/-- R82, R183, R184, R185: the long timeout with action ISOLATE: the link record, and each line. Calls, tests and ring
parts stand. -/
def Obligations.LongTimeoutIsolates : Prop :=
  ∀ s : State, s.hwi.ePort.validTaken = false → s.lkm.state ≠ .isolated → s.lkm.state ≠ .released →
    let bad := min 12000 (s.lkm.badCount + 1)
    s.timing.longTimeout = some bad → s.timing.longAction = .isolate →
    ∃ t, exec .ePortIntervalClose s = .next t ∧ exec .longTimeout s = .next t ∧
      t.lkm = ⟨.isolated, bad, s.lkm.lastRun, 0⟩ ∧ t.csq = s.csq ∧ t.rsc = s.rsc ∧ t.itu = s.itu ∧ t.ptb = s.ptb ∧
      ∀ n,
        let r := s.line n
        let locked := t.line n = { r with
            state := .lockout, loop := .closed, seizureCount := if r.loop = .closed then r.seizureCount else 0,
            onHookCount := if r.loop = .closed then r.onHookCount else 0, faultReason := none,
            lockoutTimer := some 6000, lockoutPhase := some .tone } ∧
          t.digits n = DigitRec.initial ∧ t.up n = ⟨false, none, true⟩ ∧
          t.down n = { (s.down n).noLsv with lockout := some .hangupTone }
        (r.state = .replaying → locked) ∧
        (r.state = .through → s.callOn n = none → locked) ∧
        (r.state = .through → s.callOn n ≠ none →
          t.line n = { r with state := .call, lockoutTimer := none, lockoutPhase := none } ∧
          t.digits n = DigitRec.initial ∧ t.up n = ⟨false, none, false⟩ ∧ t.down n = (s.down n).noLsv) ∧
        (r.state ≠ .replaying → r.state ≠ .through → t.line n = r ∧ t.digits n = s.digits n ∧ t.up n = s.up n ∧
          t.down n = s.down n)

/-- R39, R82, R143, R183, R186: the long timeout with action RELEASE: every test is aborted, every ring part and every
call goes, and no line is left in COLLECTING, REPLAYING, LOCKOUT, CALL or BLOCKED. -/
def Obligations.LongTimeoutReleases : Prop :=
  ∀ s : State, s.hwi.ePort.validTaken = false → s.lkm.state ≠ .isolated → s.lkm.state ≠ .released →
    let bad := min 12000 (s.lkm.badCount + 1)
    s.timing.longTimeout = some bad → s.timing.longAction = .release →
    ∃ t, exec .ePortIntervalClose s = .next t ∧ exec .longTimeout s = .next t ∧
      t.lkm = ⟨.released, bad, s.lkm.lastRun, 0⟩ ∧ (∀ c, t.callRec c = none) ∧ t.itu = ⟨[], none⟩ ∧
      t.rsc.parts = [] ∧ (∀ b sl, tget (tget t.rsc.busLoad b) sl = 0) ∧
      (∀ g sl, tget (tget t.rsc.occupancy g) sl = 0) ∧ t.rsc.startPointer = s.rsc.startPointer ∧
      t.rsc.cycleSlot = s.rsc.cycleSlot ∧ t.rsc.slotTimer = s.rsc.slotTimer ∧ t.ptb = s.ptb ∧
      ∀ n,
        let st := (s.line n).state
        (st = .collecting ∨ st = .replaying ∨ st = .lockout ∨ st = .call →
          ((s.line n).loop = .closed → (t.line n).state = .through) ∧
          ((s.line n).loop = .opened → (t.line n).state = .idle) ∧ t.digits n = DigitRec.initial) ∧
        (st = .blocked → (t.line n).state = .idle ∧ (t.line n).loop = .opened) ∧
        (st = .idle ∨ st = .qualifying ∨ st = .through ∨ st = .fault → (t.line n).state = st) ∧
        (t.line n).loop = (if st = .blocked then .opened else (s.line n).loop)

■ EXERCISE DIRECTIONS ■
Word for word, write out all of the entries.

■ YOUR RESPONSE ■
/-- R82, R183, R184, R185: the long timeout with action ISOLATE: the link record, and each line. Calls, tests and ring
parts stand. -/
def Obligations.LongTimeoutIsolates : Prop :=
  ∀ s : State, s.hwi.ePort.validTaken = false → s.lkm.state ≠ .isolated → s.lkm.state ≠ .released →
    let bad := min 12000 (s.lkm.badCount + 1)
    s.timing.longTimeout = some bad → s.timing.longAction = .isolate →
    ∃ t, exec .ePortIntervalClose s = .next t ∧ exec .longTimeout s = .next t ∧
      t.lkm = ⟨.isolated, bad, s.lkm.lastRun, 0⟩ ∧ t.csq = s.csq ∧ t.rsc = s.rsc ∧ t.itu = s.itu ∧ t.ptb = s.ptb ∧
      ∀ n,
        let r := s.line n
        let locked := t.line n = { r with
            state := .lockout, loop := .closed, seizureCount := if r.loop = .closed then r.seizureCount else 0,
            onHookCount := if r.loop = .closed then r.onHookCount else 0, faultReason := none,
            lockoutTimer := some 6000, lockoutPhase := some .tone } ∧
          t.digits n = DigitRec.initial ∧ t.up n = ⟨false, none, true⟩ ∧
          t.down n = { (s.down n).noLsv with lockout := some .hangupTone }
        (r.state = .replaying → locked) ∧
        (r.state = .through → s.callOn n = none → locked) ∧
        (r.state = .through → s.callOn n ≠ none →
          t.line n = { r with state := .call, lockoutTimer := none, lockoutPhase := none } ∧
          t.digits n = DigitRec.initial ∧ t.up n = ⟨false, none, false⟩ ∧ t.down n = (s.down n).noLsv) ∧
        (r.state ≠ .replaying → r.state ≠ .through → t.line n = r ∧ t.digits n = s.digits n ∧ t.up n = s.up n ∧
          t.down n = s.down n)

/-- R39, R82, R143, R183, R186: the long timeout with action RELEASE: every test is aborted, every ring part and every
call goes, and no line is left in COLLECTING, REPLAYING, LOCKOUT, CALL or BLOCKED. -/
def Obligations.LongTimeoutReleases : Prop :=
  ∀ s : State, s.hwi.ePort.validTaken = false → s.lkm.state ≠ .isolated → s.lkm.state ≠ .released →
    let bad := min 12000 (s.lkm.badCount + 1)
    s.timing.longTimeout = some bad → s.timing.longAction = .release →
    ∃ t, exec .ePortIntervalClose s = .next t ∧ exec .longTimeout s = .next t ∧
      t.lkm = ⟨.released, bad, s.lkm.lastRun, 0⟩ ∧ (∀ c, t.callRec c = none) ∧ t.itu = ⟨[], none⟩ ∧
      t.rsc.parts = [] ∧ (∀ b sl, tget (tget t.rsc.busLoad b) sl = 0) ∧
      (∀ g sl, tget (tget t.rsc.occupancy g) sl = 0) ∧ t.rsc.startPointer = s.rsc.startPointer ∧
      t.rsc.cycleSlot = s.rsc.cycleSlot ∧ t.rsc.slotTimer = s.rsc.slotTimer ∧ t.ptb = s.ptb ∧
      ∀ n,
        let st := (s.line n).state
        (st = .collecting ∨ st = .replaying ∨ st = .lockout ∨ st = .call →
          ((s.line n).loop = .closed → (t.line n).state = .through) ∧
          ((s.line n).loop = .opened → (t.line n).state = .idle) ∧ t.digits n = DigitRec.initial) ∧
        (st = .blocked → (t.line n).state = .idle ∧ (t.line n).loop = .opened) ∧
        (st = .idle ∨ st = .qualifying ∨ st = .through ∨ st = .fault → (t.line n).state = st) ∧
        (t.line n).loop = (if st = .blocked then .opened else (s.line n).loop)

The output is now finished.